What the exercise asks - When you reach the line containing "def scaleFits (x" in the entries below, start writing out each line exactly, and stop after the line containing "is missing. -/".

Provided records -
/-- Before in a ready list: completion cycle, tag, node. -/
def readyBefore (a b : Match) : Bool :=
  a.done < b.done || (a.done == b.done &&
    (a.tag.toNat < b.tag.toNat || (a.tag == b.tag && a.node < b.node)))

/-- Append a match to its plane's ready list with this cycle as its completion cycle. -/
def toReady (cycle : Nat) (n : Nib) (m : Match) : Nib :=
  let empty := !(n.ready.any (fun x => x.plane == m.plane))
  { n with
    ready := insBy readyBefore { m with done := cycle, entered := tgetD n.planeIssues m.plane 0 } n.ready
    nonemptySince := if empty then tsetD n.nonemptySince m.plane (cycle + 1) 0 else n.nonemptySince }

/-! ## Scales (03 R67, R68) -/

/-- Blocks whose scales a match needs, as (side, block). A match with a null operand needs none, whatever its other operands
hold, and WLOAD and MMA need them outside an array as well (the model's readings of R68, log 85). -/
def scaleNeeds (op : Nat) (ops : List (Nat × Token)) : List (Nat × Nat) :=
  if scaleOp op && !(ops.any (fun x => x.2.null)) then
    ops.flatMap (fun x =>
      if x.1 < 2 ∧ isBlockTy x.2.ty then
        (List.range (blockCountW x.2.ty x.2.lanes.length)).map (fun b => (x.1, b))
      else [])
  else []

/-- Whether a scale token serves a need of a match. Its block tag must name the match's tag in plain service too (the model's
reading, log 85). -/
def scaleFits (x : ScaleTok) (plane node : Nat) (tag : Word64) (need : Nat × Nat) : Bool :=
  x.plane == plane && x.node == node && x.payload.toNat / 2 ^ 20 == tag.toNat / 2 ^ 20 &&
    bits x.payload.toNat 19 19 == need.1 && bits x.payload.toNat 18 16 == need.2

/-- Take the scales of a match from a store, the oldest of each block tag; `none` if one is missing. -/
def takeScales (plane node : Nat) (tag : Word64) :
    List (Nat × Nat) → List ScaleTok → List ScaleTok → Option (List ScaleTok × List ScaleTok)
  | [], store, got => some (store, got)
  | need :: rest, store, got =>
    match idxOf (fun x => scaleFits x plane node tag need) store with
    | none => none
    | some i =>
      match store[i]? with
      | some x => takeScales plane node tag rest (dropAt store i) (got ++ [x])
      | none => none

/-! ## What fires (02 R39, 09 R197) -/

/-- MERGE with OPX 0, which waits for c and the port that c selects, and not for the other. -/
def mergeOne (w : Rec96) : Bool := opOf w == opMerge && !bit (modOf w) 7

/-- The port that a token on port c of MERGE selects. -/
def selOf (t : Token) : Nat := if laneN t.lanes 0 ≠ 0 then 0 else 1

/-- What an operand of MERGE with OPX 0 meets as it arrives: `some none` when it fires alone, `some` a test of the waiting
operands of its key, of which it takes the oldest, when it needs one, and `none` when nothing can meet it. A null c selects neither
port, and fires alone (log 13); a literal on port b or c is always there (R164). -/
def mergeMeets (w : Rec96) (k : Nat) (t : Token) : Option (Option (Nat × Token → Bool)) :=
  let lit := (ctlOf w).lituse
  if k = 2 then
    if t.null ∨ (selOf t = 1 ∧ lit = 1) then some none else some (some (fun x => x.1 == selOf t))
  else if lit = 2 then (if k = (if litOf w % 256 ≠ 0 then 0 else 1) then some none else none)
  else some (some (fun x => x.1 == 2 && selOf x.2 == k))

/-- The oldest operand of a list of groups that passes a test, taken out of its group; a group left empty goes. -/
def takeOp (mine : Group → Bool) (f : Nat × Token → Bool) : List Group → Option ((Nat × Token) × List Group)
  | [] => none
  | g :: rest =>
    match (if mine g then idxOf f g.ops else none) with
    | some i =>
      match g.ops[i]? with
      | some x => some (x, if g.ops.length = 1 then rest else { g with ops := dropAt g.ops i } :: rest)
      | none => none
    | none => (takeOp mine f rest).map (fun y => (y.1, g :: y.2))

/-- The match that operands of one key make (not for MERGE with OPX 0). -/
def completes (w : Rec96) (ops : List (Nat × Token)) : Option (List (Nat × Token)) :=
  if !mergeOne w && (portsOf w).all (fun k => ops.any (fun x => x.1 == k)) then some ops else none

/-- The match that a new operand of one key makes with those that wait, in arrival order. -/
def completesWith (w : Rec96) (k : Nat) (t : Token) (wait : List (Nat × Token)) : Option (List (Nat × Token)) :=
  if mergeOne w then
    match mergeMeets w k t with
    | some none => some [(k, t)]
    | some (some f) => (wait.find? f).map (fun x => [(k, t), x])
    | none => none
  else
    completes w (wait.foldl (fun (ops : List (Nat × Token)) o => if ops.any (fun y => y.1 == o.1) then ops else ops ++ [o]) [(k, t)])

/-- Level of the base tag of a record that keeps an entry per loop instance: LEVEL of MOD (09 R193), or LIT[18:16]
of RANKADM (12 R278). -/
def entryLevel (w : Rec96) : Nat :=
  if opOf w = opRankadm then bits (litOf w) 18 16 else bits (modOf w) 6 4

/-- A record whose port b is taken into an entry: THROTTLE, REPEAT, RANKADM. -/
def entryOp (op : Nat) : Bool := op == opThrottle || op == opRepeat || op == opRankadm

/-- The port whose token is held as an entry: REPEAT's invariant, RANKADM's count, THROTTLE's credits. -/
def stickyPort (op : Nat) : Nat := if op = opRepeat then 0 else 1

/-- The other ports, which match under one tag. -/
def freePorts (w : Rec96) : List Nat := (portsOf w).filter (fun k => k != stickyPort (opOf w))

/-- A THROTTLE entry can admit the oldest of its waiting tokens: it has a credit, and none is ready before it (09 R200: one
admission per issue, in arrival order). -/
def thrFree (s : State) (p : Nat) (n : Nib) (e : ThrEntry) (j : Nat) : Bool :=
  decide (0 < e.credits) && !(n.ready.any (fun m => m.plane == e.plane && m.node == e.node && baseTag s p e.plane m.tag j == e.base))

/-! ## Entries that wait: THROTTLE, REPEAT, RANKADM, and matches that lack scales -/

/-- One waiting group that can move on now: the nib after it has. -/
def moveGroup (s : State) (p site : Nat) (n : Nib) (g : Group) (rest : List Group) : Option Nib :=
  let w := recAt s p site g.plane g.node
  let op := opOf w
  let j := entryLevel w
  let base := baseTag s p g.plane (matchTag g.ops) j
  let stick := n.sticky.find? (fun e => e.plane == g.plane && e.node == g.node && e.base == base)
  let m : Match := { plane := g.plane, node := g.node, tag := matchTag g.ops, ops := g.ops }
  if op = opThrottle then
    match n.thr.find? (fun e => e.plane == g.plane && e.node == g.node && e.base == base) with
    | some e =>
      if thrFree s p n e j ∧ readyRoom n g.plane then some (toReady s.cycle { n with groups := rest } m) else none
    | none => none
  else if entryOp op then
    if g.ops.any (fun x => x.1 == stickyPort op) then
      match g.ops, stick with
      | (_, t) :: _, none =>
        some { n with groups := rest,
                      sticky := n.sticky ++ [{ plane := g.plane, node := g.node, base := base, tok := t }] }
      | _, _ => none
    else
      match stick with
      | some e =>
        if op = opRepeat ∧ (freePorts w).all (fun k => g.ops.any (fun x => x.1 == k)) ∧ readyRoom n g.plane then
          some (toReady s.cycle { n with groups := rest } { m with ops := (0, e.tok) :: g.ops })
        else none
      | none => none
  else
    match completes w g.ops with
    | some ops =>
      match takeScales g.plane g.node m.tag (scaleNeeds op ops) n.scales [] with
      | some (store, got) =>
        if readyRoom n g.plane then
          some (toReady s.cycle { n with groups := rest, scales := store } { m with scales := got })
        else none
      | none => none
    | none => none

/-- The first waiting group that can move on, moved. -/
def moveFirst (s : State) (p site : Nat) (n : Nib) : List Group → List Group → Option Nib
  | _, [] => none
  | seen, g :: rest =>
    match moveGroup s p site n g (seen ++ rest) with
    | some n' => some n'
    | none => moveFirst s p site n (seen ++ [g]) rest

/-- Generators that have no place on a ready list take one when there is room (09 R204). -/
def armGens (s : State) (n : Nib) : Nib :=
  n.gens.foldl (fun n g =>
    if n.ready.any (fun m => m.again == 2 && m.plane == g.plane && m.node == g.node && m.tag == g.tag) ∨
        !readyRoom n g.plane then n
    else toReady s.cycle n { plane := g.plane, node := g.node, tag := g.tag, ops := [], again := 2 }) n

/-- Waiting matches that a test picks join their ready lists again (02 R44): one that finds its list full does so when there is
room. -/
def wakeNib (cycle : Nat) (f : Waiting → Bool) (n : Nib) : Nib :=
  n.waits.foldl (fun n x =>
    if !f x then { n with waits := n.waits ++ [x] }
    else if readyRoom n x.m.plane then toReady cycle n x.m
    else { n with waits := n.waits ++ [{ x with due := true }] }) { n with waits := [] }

---

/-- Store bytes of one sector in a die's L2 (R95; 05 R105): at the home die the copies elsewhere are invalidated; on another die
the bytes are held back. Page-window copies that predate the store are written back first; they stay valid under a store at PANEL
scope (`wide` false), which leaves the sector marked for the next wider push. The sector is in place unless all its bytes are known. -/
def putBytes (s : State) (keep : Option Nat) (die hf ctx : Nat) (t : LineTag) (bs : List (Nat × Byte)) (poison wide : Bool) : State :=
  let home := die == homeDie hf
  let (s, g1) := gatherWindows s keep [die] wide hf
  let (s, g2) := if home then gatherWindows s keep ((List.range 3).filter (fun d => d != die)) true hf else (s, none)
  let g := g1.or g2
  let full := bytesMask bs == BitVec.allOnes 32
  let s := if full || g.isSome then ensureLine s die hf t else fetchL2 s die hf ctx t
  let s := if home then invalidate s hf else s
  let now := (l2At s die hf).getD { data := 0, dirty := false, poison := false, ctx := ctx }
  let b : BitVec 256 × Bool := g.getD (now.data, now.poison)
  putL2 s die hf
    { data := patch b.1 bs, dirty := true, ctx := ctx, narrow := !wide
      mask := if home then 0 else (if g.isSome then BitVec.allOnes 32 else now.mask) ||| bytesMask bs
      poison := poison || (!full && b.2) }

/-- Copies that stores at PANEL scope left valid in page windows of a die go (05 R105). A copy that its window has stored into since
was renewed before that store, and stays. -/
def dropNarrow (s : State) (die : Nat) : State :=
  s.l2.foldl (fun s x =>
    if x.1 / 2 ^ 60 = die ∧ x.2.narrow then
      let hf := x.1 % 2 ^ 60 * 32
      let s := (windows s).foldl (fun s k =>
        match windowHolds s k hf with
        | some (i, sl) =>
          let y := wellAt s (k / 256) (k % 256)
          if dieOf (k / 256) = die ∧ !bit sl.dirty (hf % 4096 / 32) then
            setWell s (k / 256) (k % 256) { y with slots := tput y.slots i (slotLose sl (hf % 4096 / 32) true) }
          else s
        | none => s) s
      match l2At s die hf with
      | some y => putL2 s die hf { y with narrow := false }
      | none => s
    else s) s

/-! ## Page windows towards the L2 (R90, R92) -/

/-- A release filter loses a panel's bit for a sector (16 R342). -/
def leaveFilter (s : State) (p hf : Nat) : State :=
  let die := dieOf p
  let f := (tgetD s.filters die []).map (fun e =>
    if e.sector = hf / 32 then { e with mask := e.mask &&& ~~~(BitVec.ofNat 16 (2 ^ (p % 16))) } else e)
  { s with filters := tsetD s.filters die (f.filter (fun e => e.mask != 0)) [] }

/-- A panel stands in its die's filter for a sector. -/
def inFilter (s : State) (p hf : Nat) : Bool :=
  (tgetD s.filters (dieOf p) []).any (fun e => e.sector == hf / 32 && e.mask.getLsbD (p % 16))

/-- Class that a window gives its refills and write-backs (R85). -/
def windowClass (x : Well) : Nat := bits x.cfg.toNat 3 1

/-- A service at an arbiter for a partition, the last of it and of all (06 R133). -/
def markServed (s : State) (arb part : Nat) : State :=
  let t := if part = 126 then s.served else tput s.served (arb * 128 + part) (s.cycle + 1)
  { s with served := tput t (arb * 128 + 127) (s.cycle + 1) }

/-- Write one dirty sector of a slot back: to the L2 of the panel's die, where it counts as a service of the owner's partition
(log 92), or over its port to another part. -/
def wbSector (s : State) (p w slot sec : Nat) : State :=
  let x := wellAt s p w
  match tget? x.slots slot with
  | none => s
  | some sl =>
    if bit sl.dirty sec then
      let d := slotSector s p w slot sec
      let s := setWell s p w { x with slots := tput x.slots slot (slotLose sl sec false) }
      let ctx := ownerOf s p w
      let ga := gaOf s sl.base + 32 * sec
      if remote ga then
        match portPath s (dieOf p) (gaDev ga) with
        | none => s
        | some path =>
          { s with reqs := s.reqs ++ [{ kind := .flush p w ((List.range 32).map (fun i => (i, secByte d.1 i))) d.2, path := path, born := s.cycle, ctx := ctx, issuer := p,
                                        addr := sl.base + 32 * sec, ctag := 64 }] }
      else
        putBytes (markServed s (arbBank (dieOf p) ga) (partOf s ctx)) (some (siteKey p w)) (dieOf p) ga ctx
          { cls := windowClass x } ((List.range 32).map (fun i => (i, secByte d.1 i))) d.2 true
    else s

Final answer -
def scaleFits (x : ScaleTok) (plane node : Nat) (tag : Word64) (need : Nat × Nat) : Bool :=
  x.plane == plane && x.node == node && x.payload.toNat / 2 ^ 20 == tag.toNat / 2 ^ 20 &&
    bits x.payload.toNat 19 19 == need.1 && bits x.payload.toNat 18 16 == need.2

/-- Take the scales of a match from a store, the oldest of each block tag; `none` if one is missing. -/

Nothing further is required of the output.